**Exercise materials**.
/-- 02 R43; 03 R62, R66; 07 R178; 20 R441: RESULT_LANDING writes the first due result to its register and latch, and
nothing else of any bank or storage; in twin mode stream B's copies follow 2 sc later. -/
def Sys2Proof.Claims.ResultsLandInTheirRegisters : Prop :=
  ∀ (s : State) (r : Nat) (g : Region) (f : Fly), s.region? r = some g → Due g ofRegister f →
    (∀ a ∈ g.awaits, arrivedNow g a = false) → (g.tile f.tile).dataBad = false →
    ∃ k aw, Lands (g.str f.tile f.strB).bank f.what k ∧ aw.map (·.id) = g.awaits.map (·.id) ∧
      exec (.resultLanding r) s = .next (put s
        { ofStreamAt g f.tile f.strB (fun x => { x with bank := k }) with
          awaits := aw
          flights := g.flights.erase f ++
            (if g.pat.split = false ∧ f.strB = false ∧ twinned f = true then [{ f with due := f.due + 2, strB := true }]
             else []) })

/-- 02 R38, R43; 09 R228, R231: RESULT_LANDING of a result from wall time that is due and has arrived writes its value to its
destination and lm, or its handle to the handle register, unless a later write took its place; in twin mode stream B has it 2 sc
later. -/
def Sys2Proof.Claims.AwaitedResultsLand : Prop :=
  ∀ (s : State) (r : Nat) (g : Region) (a : Await), s.region? r = some g →
    g.awaits.find? (arrivedNow g) = some a → (∀ f ∈ g.flights, ofRegister f.what = true → ¬Come g f.due) →
    a.tile < g.tiles.length →
    ∃ g' twin, exec (.resultLanding r) s = .next (put s g') ∧ g'.flights = g.flights ++ twin ∧
      (g.pat.split = true → twin = []) ∧
      (∀ f ∈ twin, f.due = g.now + 2 ∧ f.tile = a.tile ∧ f.strB = true) ∧
      (g.pat.split = false → ∀ x, a.st = .value x →
        twin.map (·.what) = [.scalar (if a.live then a.dst else none) (if a.latch then some .lm else none) x]) ∧
      (∀ x, a.st = .value x → (g'.str a.tile a.strB).bank =
        (let k := (g.str a.tile a.strB).bank
         let k1 := match a.dst with | some d => if a.live then written k d x else k | none => k
         if a.latch then latched k1 .lm x else k1)) ∧
      (∀ h (n : BitVec 4), a.st = .handle h → a.hnd = some n → a.live = true →
        (g'.str a.tile a.strB).bank =
          { (g.str a.tile a.strB).bank with h := (g.str a.tile a.strB).bank.h.set n.toNat (some h) n.isLt }) ∧
      (∀ t, ∃ ka kb, g'.tile t =
        { g.tile t with a := { (g.tile t).a with bank := ka }, b := { (g.tile t).b with bank := kb } }) ∧
      (a.kind ≠ .atomr → ∀ x ∈ g'.awaits, x.id ≠ a.id)

/-- 05 R117, R138; 03 R75; 20 R445: STORE_PERFORM writes the bytes of the first due store in its tile's scratchpad and no other
byte (a byte that an engine command has written, not yet acquired, is open); REMOTE_LOAD_SAMPLE reads its target now, and the
value lands in its own sc in the destination and lm; poison in a clean-filled segment raises 0x302. -/
def Obligations.StoresPerformAndLoadsSample : Prop :=
  ∀ (s : State) (r : Nat) (g : Region) (f : Fly), s.region? r = some g →
    (∀ t parts, Due g ofStore f → f.what = .store t parts → (g.tile t).sp.wf = true → t < g.tiles.length →
      ∃ g', exec (.storePerform r) s = .next (put { s with fresh := s.fresh + 1 } g') ∧ g'.flights = g.flights.erase f ∧
        (∀ x, storedAt parts x = none → (g'.tile t).sp.byte x = (g.tile t).sp.byte x) ∧
        (∀ x v, storedAt parts x = some v → ¬EngineWrote g t x → (g'.tile t).sp.byte x = v) ∧
        (∃ sp clean free, g'.tile t = { g.tile t with sp := sp, clean := clean, free := free }) ∧
        (∀ u, u ≠ t → g'.tile u = g.tile u)) ∧
    (∀ t a n sx d due, Due g ofSample f → f.what = .sample t a n sx d due →
      ((g.tile t).cleanHit a n = true → ∃ va, exec (.remoteLoadSample r) s = .next (put { s with fresh := s.fresh + 1 }
        (raisingEvent { g with flights := g.flights.erase f } t f.strB 0x302 va))) ∧
      ((g.tile t).cleanHit a n = false → exec (.remoteLoadSample r) s = .next (put { s with fresh := s.fresh + 1 }
        { g with flights := g.flights.erase f ++
          [{ f with due := due, what := .scalar (some d) (some .lm) (loaded sx (g.spRead s.fresh t a n)) }] })))

/-- 09 R246, R247, R249; 02 R50; 03 R69; 21 R469: an arrival counts in every member copy, fixes the arriver's target and starts
the phase that it fills; 0x0A2 of the least tile whose copy does not match, 0x0A4 of the least whose phase is full (whose stream
they name is Assumption 75); a completed phase rises by one with no arrivals; an increment adds to its counter, and is consumed
by the open stitch where that issued it; mailbox writes apply in one sc in every tile. -/
def Obligations.BarriersCountersAndMailboxesAdvance : Prop :=
  ∀ (s : State) (r : Nat) (g : Region) (f : Fly), s.region? r = some g →
    (∀ (b : BitVec 7) rel, Due g ofArrival f → f.what = .arrive b rel → (barrierAt g f.tile b).scope = none →
      exec (.barArrivalEffect r) s =
        .next (put s (raisingEvent { g with flights := g.flights.erase f } f.tile f.strB 0x0A2 0))) ∧
    (∀ (b : BitVec 7) rel (sc : BarScope), Due g ofArrival f → f.what = .arrive b rel → f.tile < g.tiles.length →
      (barrierAt g f.tile b).scope = some sc →
      ((∀ u < g.tiles.length, Member g f.tile u sc → ¬Differs g f.tile b sc u) →
        ((∀ u < g.tiles.length, Member g f.tile u sc → ¬Full g b u) →
          ∃ g', exec (.barArrivalEffect r) s = .next (put s g') ∧
            (∀ u < g.tiles.length, Member g f.tile u sc → u ≠ f.tile →
              barrierAt g' u b = { barrierAt g u b with a := (barrierAt g u b).a + 1 }) ∧
            (∀ u < g.tiles.length, ¬Member g f.tile u sc → barrierAt g' u b = barrierAt g u b) ∧
            barrierAt g' f.tile b =
              (let x := { barrierAt g f.tile b with a := (barrierAt g f.tile b).a + 1 }
               if f.strB then { x with targetB := x.phase, pendB := true } else { x with targetA := x.phase, pendA := true }) ∧
            (∀ u < g.tiles.length, Member g f.tile u sc → (barrierAt g u b).a + 1 = (barrierAt g u b).n →
              ∃ p ∈ g'.flights, p.tile = u ∧ p.what = .phase b ∧ p.due = g.now + phaseDelay g sc)) ∧
        (∀ u, LeastFailing g f.tile sc (Full g b) u →
          exec (.barArrivalEffect r) s = .next (put s
            (raisingEvent { g with flights := g.flights.erase f } u (decide (u = f.tile) && f.strB) 0x0A4 0)))) ∧
      (∀ u, LeastFailing g f.tile sc (Differs g f.tile b sc) u →
        exec (.barArrivalEffect r) s = .next (put s
          (raisingEvent { g with flights := g.flights.erase f } u (decide (u = f.tile) && f.strB) 0x0A2 0)))) ∧
    (∀ (b : BitVec 7), Due g ofPhase f → f.what = .phase b → f.tile < g.tiles.length →
      exec (.barrierPhaseComplete r) s = .next (put s { g with
        flights := g.flights.erase f
        tiles := g.tiles.modify f.tile fun x =>
          let k := x.bars[b.toNat]'b.isLt
          { x with bars := x.bars.set b.toNat { k with phase := k.phase + 1, a := 0, lastDone := some g.now } b.isLt } })) ∧
    (∀ t (n : BitVec 5) (amt : BitVec 32), Due g ofIncrement f → f.what = .inc t n amt → t < g.tiles.length →
      ∃ g', exec (.tlincEffect r) s = .next (put s g') ∧ g'.flights = g.flights.erase f ∧
        (∀ u, u ≠ t → g'.tile u = g.tile u) ∧
        g'.tile t = { g.tile t with
          tl := (g.tile t).tl.set n.toNat ((g.tile t).tl[n.toNat]'n.isLt + amt.setWidth 64) n.isLt
          used := if g.ckpt.sc ≤ f.iss then (g.tile t).used.set n.toNat ((g.tile t).used[n.toNat]'n.isLt + amt.toNat) n.isLt
            else (g.tile t).used }) ∧
    (g.mailPend ≠ [] → g.frozen = .no →
      ∃ g', exec (.mailboxApply r) s = .next (put s g') ∧ g'.mailPend = [] ∧
        ∀ t < g.tiles.length, ∃ mb, g'.tile t = { g.tile t with mb := mb } ∧
          ∀ n : BitVec 4, mb[n.toNat]'n.isLt = (lastFor g.mailPend n).getD ((g.tile t).mb[n.toNat]'n.isLt))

**What is required**. Of all the entries above, repeat only the lines from the line that has "(∀ u, u ≠ t → g'.tile u = g.tile u))" to the line that has "((g.tile t).cleanHit a n = true", both lines included, exactly.

**Problem solution**.
        (∀ u, u ≠ t → g'.tile u = g.tile u)) ∧
    (∀ t a n sx d due, Due g ofSample f → f.what = .sample t a n sx d due →
      ((g.tile t).cleanHit a n = true → ∃ va, exec (.remoteLoadSample r) s = .next (put { s with fresh := s.fresh + 1 }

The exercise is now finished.